There's no crying in baseball!

May 16, 2012 22:44




I have to admit I love A League of Their Own. It's plot is rather predictable, and sometimes it's rather preachy, but it's still fun.


Directed by Penny Marshall, the movie's big star 'name' was Tom Hanks. The male stars (Hanks, David, Jon Lovitz, Gary Marshall and Bill Pullman), however, play second fiddle to the girls in the movie. And so they should! (Don't get me started about the fact the studios still wanted a male getting top billing.)

Geena Davis is Dottie, the catcher for the Rockford Peaches, and 'star' of the newly formed league. Most of the story centres on her and her sister's (Kit-Lori Petty) relationship. In between we get to see how the league ran (yes, they did have to go to charm school!) and a couple of fun B-stories of the rest of the team. There's the bad girl (Madonna, seemingly type-cast in her best role), the tough loudmouth (Rosie O'Donnell, also type-cast), the girl who can't read (I do love when Mae/Madonna teaches her to read with smut!), the 'ugly' girl who can bat better than anyone (her finding love is so sweet), the shy down-trodden mother with the bratty kid (the only time I got a tear in my eye in the movie is when the kid meets Dottie in the end scene), the girl who receives a telegram from the war office and the pretty blonde one. Enough diverse women for us to identify with one of them!!!!

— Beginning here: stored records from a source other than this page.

-- ==== Sys2Proof/Machine/Dispatch.lean ====
section
/-! DEFINITION. One arm per request: one event of it (10_state.md R27, 00_scope.md R10). -/

namespace Sys2Proof.Machine

def exec (i : Instr) (s : State) : Host.Outcome State Fault Refusal :=
  match i with
  | .acquire p => Sys2Proof.Machine.execAcquire p s
  | .inb p => Sys2Proof.Machine.execInb p s
  | .outb p v => Sys2Proof.Machine.execOutb p v s
  | .wait b e => Sys2Proof.Machine.execWait b e s
  | .read a => Sys2Proof.Machine.execRead a s
  | .write a v => Sys2Proof.Machine.execWrite a v s

end Sys2Proof.Machine
end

Hanks (who put on a lot of weight for the role) is Jimmy the Manager/Coach. He starts out as an ass, but in usual movie fashion, he redeems himself and becomes Dottie's friend. I must say that the hint of attraction between Jimmy and Dottie is probably my least favourite part of the movie. Can't women and men, who for all intents and purposes in this situation are workmates, simply be friends? The movie doesn't 'go there', because Dottie is married to Bob, played by the gorgeous Bill Pullman. (Like David, Pullman was becoming a little bit of a 'supporting star' around 1992 when this movie was made and he starred with Hanks and O'Donnell again the next year in Sleepless in Seattle.)

Our David plays Ira Lowenstein, the man hired by the owner of the league to run it. He's quite an interesting character. He is the brains behind the league, and a clever and sometimes ruthless businessman.

To me, his standout scene is when he confronts Jimmy at the first Peaches' game. "...couldn't tell if you were drunk or dead." and "If we paid you a little bit more, Jimmy, do you think you could be just a little more disgusting?" Hee. And of course, DS delivers them great. He really has no issues holding his own with 'stars'.

Ira is also the character who pushes to keep the league going after the men return from the war. He's a real feminist in that he recognises that all women in general were being empowered by their new occupations and that they'd all struggle to come to terms with returning to the kitchen at the end of the war.

My favourite Ira/David scene, however, is one where the characters are attending charm school and Mae/Madonna sashays past and gives him a flirty look. DS is so great in his dismissal of her efforts. It's so funny.

There really was a league, run by chewing gum Wrigley and not chocolate bar Harvey. *snort* It folded when televised games became popular.

Any thoughts, squees, whines, boos, cheers, whatever at A League of Their Own?